PaperOrchestra performed much better than the baselines in several ways:
- Stronger literature reviews: Human evaluators preferred PaperOrchestra’s literature sections by large margins. It covered the field more deeply and tied prior work to the new idea more clearly.
- Better overall papers: In side-by-side comparisons, PaperOrchestra’s full papers were preferred over the baselines, often by wide margins.
- More and better citations: Instead of citing only a few obvious papers, PaperOrchestra gathered a much richer, verified set of references—closer to what real accepted papers have. It improved both “must-cite” coverage (key baselines, datasets, metrics) and broader background coverage.
- Useful figures: Even when it had to create plots and diagrams from scratch, its visuals were competitive with using human-made figures.
- Refinement matters: The editing-and-feedback loop made a big difference, boosting simulated acceptance rates and overall quality.
Why this is important: Good scientific writing isn’t just correct—it needs to be clear, well-supported by prior work, and easy to follow. PaperOrchestra’s teamwork approach helps with all of that.
What could this mean going forward?
- Faster, better drafting: Researchers could start with rough notes and get a solid first draft, complete with figures and references, much more quickly.
- Better literature coverage: The system actively searches, verifies, and includes relevant prior work, which can reduce accidental under-citation.
- More accessible writing: Students and early-career researchers may find it easier to structure a strong paper with this kind of assistive tool.
Important caution: The authors stress this is an assistant, not an author. Humans must check facts, confirm originality, and take responsibility for what gets submitted. Used wisely, tools like PaperOrchestra could make scientific writing clearer and more reliable, while still keeping humans in charge.
Knowledge Gaps
Knowledge gaps, limitations, and open questions
Below is a concise, actionable list of what remains uncertain, missing, or unexplored in the paper.
- Representativeness of inputs: The benchmark’s “pre-writing materials” are LLM–reverse-engineered from accepted papers, not real lab notes or messy early-stage artifacts; it is unclear how well PaperOrchestra handles genuine, noisy, incomplete, or contradictory pre-writing inputs encountered in practice.

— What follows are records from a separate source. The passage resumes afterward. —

-- ==== Sys2Proof/Machine/Parts.lean ====
section
/-!
DEFINITION. The parts of the state of the block, and the types of the commands' operands: every memory, queue, counter,
mode and pin the spec gives the block that no register field shows whole, as plain data. Each field names its width, the
rule that names it and its reset value.
-/

namespace Sys2Proof.Machine

/-- The operating modes (R66, Table 3.1). -/
inductive Mode where
  | off | backup | reset | boot | selftest | stop | run | runEdit | track | takeover | safeHalt | hold
  deriving DecidableEq, Repr, Inhabited

/-- The code of a mode (Table 3.1). -/
def Mode.code : Mode → Nat
  | .off => 0 | .backup => 1 | .reset => 2 | .boot => 3 | .selftest => 4 | .stop => 5
  | .run => 6 | .runEdit => 7 | .track => 8 | .takeover => 9 | .safeHalt => 10 | .hold => 11

/-- What an error-correcting code finds at a location (R150). -/
inductive Ecc where
  | clean | correctable | uncorrectable
  deriving DecidableEq, Repr, Inhabited

/-- The memories that carry check bits and that scrub walks (R84, R150). -/
inductive MemId where
  | bankA | bankB | dtable | words | bits | rules | patterns | gates | publisher | planeW | planeB
  deriving DecidableEq, Repr, Inhabited

/-- One entry of the event ring (R525). -/
structure EventEntry where
  seq : Nat
  sec : Nat
  tns : Nat
  reg : Nat
  bitArg : Nat
  deriving DecidableEq, Repr, Inhabited

/-- The peer of a ZCP packet: transport code of R528 (0 internal, 1 UDP/IPv4, 2 UDP/IPv6, 3 SPI, 4 C0, 5 C1, 6 SBL), the
four address words of the journal, the UDP source port, the Ethernet port of arrival and the source MAC address (R506, R507,
R528). -/
structure Peer where
  tr : Nat
  addr : List Nat
  port : Nat
  via : Nat
  mac : Nat := 0
  deriving DecidableEq, Repr, Inhabited

/-- One entry of the journal ring (R528); the mode, transport, status, session and opcode apart, then OBJECT, DETAIL. -/
structure JournalEntry where
  seq : Nat
  sec : Nat
  tns : Nat
  status : Nat
  session : Nat
  opcode : Nat
  mode : Nat
  object : Nat
  detail : Nat
  peer : Peer
  deriving DecidableEq, Repr, Inhabited

/-- Peer, session number and sequence number of a ZCP request (Table 18.2). -/
structure ZReq where
  peer : Peer
  session : Nat
  seq : Nat
  deriving DecidableEq, Repr, Inhabited


/-- What a PTP port knows of its master (R29, R30): not visible in a register. -/
structure PtpPort where
  /-- grandmaster clockClass of the last Announce; 8 bits; 02_two_clocks.md R30; reset 0 -/
  clockClass : Nat
  /-- Announce messages arrive within the receipt timeout; 1 bit; 02_two_clocks.md R30; reset 0 -/
  annOk : Bool
  /-- Sync messages arrive within three intervals; 1 bit; 02_two_clocks.md R30; reset 0 -/
  syncOk : Bool
  /-- a two-step Sync waiting for its Follow_Up: sequence number and ingress stamp; 02_two_clocks.md R29; reset none -/
  twoStep : Option (Nat × Nat)
  /-- a Pdelay_Req sent and not yet answered: sequence number and egress stamp; 02_two_clocks.md R29; reset none -/
  pdelay : Option (Nat × Nat)
  /-- a two-step Pdelay_Resp waiting for its Pdelay_Resp_Follow_Up: receipt time at the responder, ingress stamp; 02_two_clocks.md R29; reset none -/
  resp : Option (Nat × Nat)
  /-- the last Announce had currentUtcOffsetValid: offset, leap61, leap59; 02_two_clocks.md R26; reset none -/
  utc : Option (Nat × Bool × Bool)
  deriving DecidableEq, Repr, Inhabited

- Domain and venue scope: Evaluation is limited to AI papers from two venues (CVPR/ICLR, 2025); generalization to other fields (e.g., biomedical, materials, HCI), journals, workshops, thesis formats, and non-English venues remains untested.

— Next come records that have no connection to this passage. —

-- ==== Sys2Proof/Machine/Ops.lean ====
section
/-!
DEFINITION. The named operations over registers, the data spaces, the clock, events and the journal: what every meaning is
built from.
-/

namespace Sys2Proof.Machine

open Reg

/-! ## Lists by index -/

/-- An element by index, or a default. -/
def nth {α : Type} (d : α) (l : List α) (i : Nat) : α := l.getD i d

/-- A list with one element changed. -/
def upd {α : Type} (l : List α) (i : Nat) (f : α → α) : List α := l.modify i f

/-- The least index of a list at which a predicate holds. -/
def indexOf? {α : Type} (p : α → Bool) : List α → Option Nat
  | [] => none
  | x :: t => if p x then some 0 else (indexOf? p t).map (· + 1)

/-! ## Register fields (R3 to R8) -/

/-- The value of a field. -/
def getF (s : State) (f : Fld) : Nat := sget f.rst s.regs f.key

/-- A one-bit field, or a field that is not 0. -/
def isSet (s : State) (f : Fld) : Bool := getF s f != 0

/-- The state with a field set; the value is cut to the field's width. -/
def setF (s : State) (f : Fld) (v : Nat) : State := { s with regs := sset f.rst s.regs f.key (v % 2 ^ f.w) }

/-- The state with several fields set. -/
def setFs (s : State) : List (Fld × Nat) → State
  | [] => s
  | (f, v) :: t => setFs (setF s f v) t

/-- A counter that saturates: at its maximum it stays and its overflow flag sets (R8, log entry 6, DEDUCED). -/
def incSat (s : State) (f ovf : Fld) : State :=
  if getF s f + 1 < 2 ^ f.w then setF s f (getF s f + 1) else setF s ovf 1

/-- A counter that saturates and whose register has no overflow flag. -/
def incStop (s : State) (f : Fld) : State :=
  if getF s f + 1 < 2 ^ f.w then setF s f (getF s f + 1) else s

/-- A counter that wraps (R8). -/
def incWrap (s : State) (f : Fld) : State := setF s f (getF s f + 1)

/-- The stored fields of a register as its word. -/
def rawReg (s : State) (a : Nat) : Nat :=
  (((regFields a).getD []).map fun f => getF s f * 2 ^ f.lo).sum

/-- Every field of a register takes its bits of a word. -/
def putReg (s : State) (a v : Nat) : State :=
  ((regFields a).getD []).foldl (fun s f => setF s f (bitsOf v f.lo f.w)) s

/-- The state whose registers of some domains hold their reset values (R6, R533). -/
def clearDomains (s : State) (ds : List Nat) : State :=
  { s with regs := s.regs.filter fun p => !ds.contains (regDomain (p.1 / 32)) }

/-! ## Modes and domains -/

/-- The mode is one of a list. -/
def inMode (s : State) (ms : List Mode) : Bool := ms.contains s.mode

/-- The modes in which tasks run or are repeated (Table 3.3, R68). -/
def runModes : List Mode := [.run, .runEdit, .track, .takeover]

/-- The role the unit holds: 1 primary in RUN and RUN_EDIT, 2 secondary in TRACK and TAKEOVER, 0 none (R272). -/
def roleNow (s : State) : Nat :=
  match s.mode with
  | .run | .runEdit => 1
  | .track | .takeover => 2
  | _ => 0

/-- A power domain is on (Table 3.2, R67, R533). -/
def domOn (s : State) (d : Nat) : Bool := bitOf (getF s PWR_DSTAT.ON) d

/-- The processor is absent: OFF, BACKUP, RESET (Table 1.5, R22). -/
def absent (s : State) : Bool := inMode s [.off, .backup, .reset]

/-- The own station number (R13). -/
def ownStn (s : State) : Nat := getF s SYS_STATION.STN

/-- The role of the own directory entry: 0 standalone, 1 primary, 2 secondary (Table 1.10). -/
def dirRole (s : State) : Nat := getF s (SYS_DIR_CTRL.ROLE (ownStn s))

/-- A test of Table 3.6a runs now, in SELFTEST or on demand. -/
def testing (s : State) (i : Nat) : Bool := s.ms.selftest == some i || (s.ms.demandTest.map (·.1)) == some i

/-- Bit address of a bit of a station's status block (Table 8.6). -/
def stnBit (stn o : Nat) : Nat := 0x20000 + 256 * stn + o

/-- Scrub runs (R84): its modes, while it is enabled. -/
def scrubRuns (s : State) : Bool :=
  inMode s [.stop, .run, .runEdit, .track, .takeover, .safeHalt] && isSet s SYS_SCRUB.EN

/-! ## Free values -/

/-- A fresh value the spec leaves open, and the state that has drawn it (log entry 2, DESIGN CHOICE). -/
def drawFree (s : State) : Nat × State := (Config.freeValue s.freeCtr, { s with freeCtr := s.freeCtr + 1 })

/-- A fresh bit the spec leaves open. -/
def drawBit (s : State) : Bool × State :=
  let (v, s) := drawFree s
  (v % 2 == 1, s)

/-- Fresh bytes the spec leaves open. -/
def drawBytes : Nat → State → List Byte × State
  | 0, s => ([], s)
  | n + 1, s =>
    let (v, s) := drawFree s
    let (t, s) := drawBytes n s
    (BitVec.ofNat 8 v :: t, s)

/-! ## The TAI clock (R23) -/

/-- One nanosecond in units of the counter. -/
def nsUnit : Nat := 2 ^ 32

/-- One step of the TAI counter in units of 2^-32 ns: 2.5 ns plus TIM_FADJ (R23). -/
def taiStep (s : State) : Nat := ((5 * nsUnit / 2 : Nat) + signedOf 32 (getF s TIM_FADJ.FADJ)).toNat

/-- One second in units of the counter. -/
def secUnit : Nat := 1000000000 * 2 ^ 32

/-- Seconds and nanoseconds as a TAI in units of the counter. -/
def taiOf (sec ns : Nat) : Nat := sec * secUnit + ns * nsUnit

/-- Whole seconds, 48 bits. -/
def taiSec (t : Nat) : Nat := t / secUnit % 2 ^ 48

/-- Whole nanoseconds of the second; stamps round down (R28). -/
def taiNs (t : Nat) : Nat := t / nsUnit % 1000000000

/-- The time-quality code of an uncertainty in ns (Table 2.4). -/
def tqOf (unc : Nat) : Nat :=
  if unc ≤ 100 then 0 else if unc ≤ 250 then 1 else if unc ≤ 1000 then 2 else if unc ≤ 10000 then 3
  else if unc ≤ 100000 then 4 else if unc ≤ 1000000 then 5 else if unc ≤ 10000000 then 6
  else if unc ≤ 100000000 then 7 else if unc ≤ 1000000000 then 8 else 0xE

/-- The time-quality class of a code (Table 2.4). -/
def classOf (tq : Nat) : Nat := if tq = 0 then 0 else if tq ≤ 2 then 1 else if tq ≤ 8 then 2 else 3

/-- UTC seconds since 1970 (R26). -/
def utcSec (s : State) : Nat := ((taiSec s.time.tai : Int) - signedOf 16 (getF s TIM_UTC.TAI_UTC)).toNat

/-- The leap window of R498. -/
def leapWindow (s : State) : Bool :=
  ((isSet s TIM_UTC.LEAP61 || isSet s TIM_UTC.LEAP59) && decide (86340 ≤ utcSec s % 86400)) ||
    decide (s.time.tai < s.cal.leapEnd)

/-- Discipline of the calendar applies now (R496). -/
def calDisc (s : State) : Bool :=
  isSet s CAL_CTRL.DISC_EN && isSet s TIM_STAT.TIME_VALID && !isSet s TIM_STAT.CAL_DERIVED &&
    decide (getF s TIM_STAT.TQ ≤ getF s CAL_CTRL.DQ) && !absent s && !leapWindow s

/-- The class of the local clock now (R37). -/
def classNow (s : State) : Nat := classOf (getF s TIM_STAT.TQ)

/-- The second half of a stamp: class and nanoseconds (Table 2.2). -/
def tlo (cls t : Nat) : Nat := cls * 2 ^ 30 + taiNs t

/-- The payloads of TIME_HI and TIME_LO for a stamp, with the class at the instant of stamping (R28). -/
def stampWords (cls t : Nat) : Nat × Nat := (taiSec t % 2 ^ 32, tlo cls t)

/-! ## Tags (Table 5.3) -/

/-- A tagged word from numbers. -/
def mkT (tag v : Nat) : TWord := ⟨BitVec.ofNat 4 tag, BitVec.ofNat 32 v⟩

/-- A BOOL32 word of one bit. -/
def boolW (b : Bool) : TWord := mkT 1 (b2n b)

/-- A quality word of the own station with TCLASS filled from the local clock (R140). -/
def qualW (s : State) (v : Nat) : TWord := mkT 10 (ownStn s * 2 ^ 24 + classNow s * 2 ^ 14 + v)

/-! ## Events and the journal (R525, R527, R528) -/

/-- An event enters the ring under the next sequence; the ring keeps 256 entries. -/
def raiseEv (s : State) (reg bit arg : Nat) : State :=
  let e : EventEntry :=
    { seq := getF s ZCP_ESEQ.SEQ, sec := taiSec s.time.tai % 2 ^ 32, tns := tlo (classNow s) s.time.tai, reg := reg,
      bitArg := bit * 2 ^ 24 + arg % 2 ^ 24 }
  incWrap { s with zcp := { s.zcp with events := (e :: s.zcp.events).take 256 } } ZCP_ESEQ.SEQ

/-- The event of a field that records it: REG, BIT and the field's value. -/
def raise (s : State) (f : Fld) : State := raiseEv s f.addr f.lo (getF s f)

/-- The event of a system bit (R525). -/
def raiseBit (s : State) (a : Nat) (v : Bool) : State := raiseEv s (0x20000000 + a) 0 (b2n v)

/-- A field is set and its event raised. -/
def setRaise (s : State) (f : Fld) (v : Nat) : State := raise (setF s f v) f

/-- A sequence that has not been mirrored to NV yet (R529). -/
def unmirrored (jmir seq : Nat) : Bool :=
  let d := (seq + 2 ^ 32 - jmir) % 2 ^ 32
  0 < d && d < 2 ^ 31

- Dataset biases from parsing: Discarding misparsed PDFs likely biases PaperWritingBench toward well-formatted, formula-light papers; the impact of this selection bias on system performance is not quantified.
- Temporal/data leakage risk: An “anti-leakage prompt” is used, but there is no systematic measurement of model memorization or leakage from pretraining data (e.g., recognition of specific CVPR/ICLR papers), nor an audit of citation discovery overlap with training corpora.
- Evaluation external validity: Heavy reliance on LLM-as-judge autoraters persists; despite a small human study (11 raters, 40 papers), broader human validation, inter-rater reliability, and expert panel replication across institutions are missing.
- Literature-review evaluator bias: The paper notes LLM judges reward “structural” cues (e.g., explicit problem-gap-solution), but does not provide a calibrated rubric or human adjudication procedure that penalizes structural overfitting and rewards nuanced synthesis.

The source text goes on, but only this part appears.